What Depression Stole From Me, What A Brain Implant Restored

Liss Murphy of Boston was one of the first people in the world to be successfully treated for severe depression with Deep Brain Stimulation, an electrical device implanted deep inside her brain. Now, researchers funded by the Department of Defense are trying to bring that technology to the next level, and use it to treat depression and PTSD. Here, she describes her own experience before and after the operation that changed — perhaps saved — her life.

By Liss Murphy
Guest contributor

What is depression?  After all this time, I should know.

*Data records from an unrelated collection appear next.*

-- ==== Sys2Proof/Machine/Control.lean ====
section
/-! DEFINITION. Control transfer: jumps, the call stack, skips (42_control_flow.md R130 to R139). pc already holds the address
after the instruction (R93). -/

namespace Sys2Proof.Machine

/-- 00EE RET (R132). -/
def execRet (s : State) : Result :=
  match s.popPc with
  | some t => .next t
  | none => raise .stackUnderflow none .ret s

/-- 1nnn JP nnn (R133). -/
def execJp (nnn : BitVec 12) (s : State) : Result := .next (s.setPc (addressOperand nnn))

/-- 2nnn CALL nnn (R134). -/
def execCall (nnn : BitVec 12) (s : State) : Result :=
  match s.pushPc with
  | some t => .next (t.setPc (addressOperand nnn))
  | none => raise .stackOverflow none (.call nnn) s

/-- 3xnn SE Vx, nn (R135). -/
def execSeByte (x : Reg) (nn : Byte) (s : State) : Result := .next (s.skipIf (s.reg x == nn))

/-- 4xnn SNE Vx, nn (R136). -/
def execSneByte (x : Reg) (nn : Byte) (s : State) : Result := .next (s.skipIf (s.reg x != nn))

/-- 5xy0 SE Vx, Vy (R137). -/
def execSeReg (x y : Reg) (s : State) : Result := .next (s.skipIf (s.reg x == s.reg y))

/-- 9xy0 SNE Vx, Vy (R138). -/
def execSneReg (x y : Reg) (s : State) : Result := .next (s.skipIf (s.reg x != s.reg y))

/-- Bnnn JP V0, nnn (R139). -/
def execJpV0 (nnn : BitVec 12) (s : State) : Result := .next (s.setPc (s.offsetTarget nnn))

end Sys2Proof.Machine
end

I don’t.

I know some things about depression, though. Depression is the ultimate subtractor, a thief. It erodes just about everything you are, you were, you have, you want. It takes the promise out of your existence. It destroys any semblance of hope or potential or desire or goodwill. Gone, it just is gone. It is utterly corrosive in a way that I still cannot understand.

Liss Murphy (Courtesy)
Liss Murphy (Courtesy)

Depression stripped my life of many things, of everything I knew at the time. It took away the promise of a normal day; the ability to enjoy and progress in my career and interests and relationships; the ability to think.

What follows is an attempt to make sense of the unknowns, of which there are many.  But also, what follows is a story of sickness, recovery, healing and acceptance.

What was it about August 13, 2004 that made the day what it was?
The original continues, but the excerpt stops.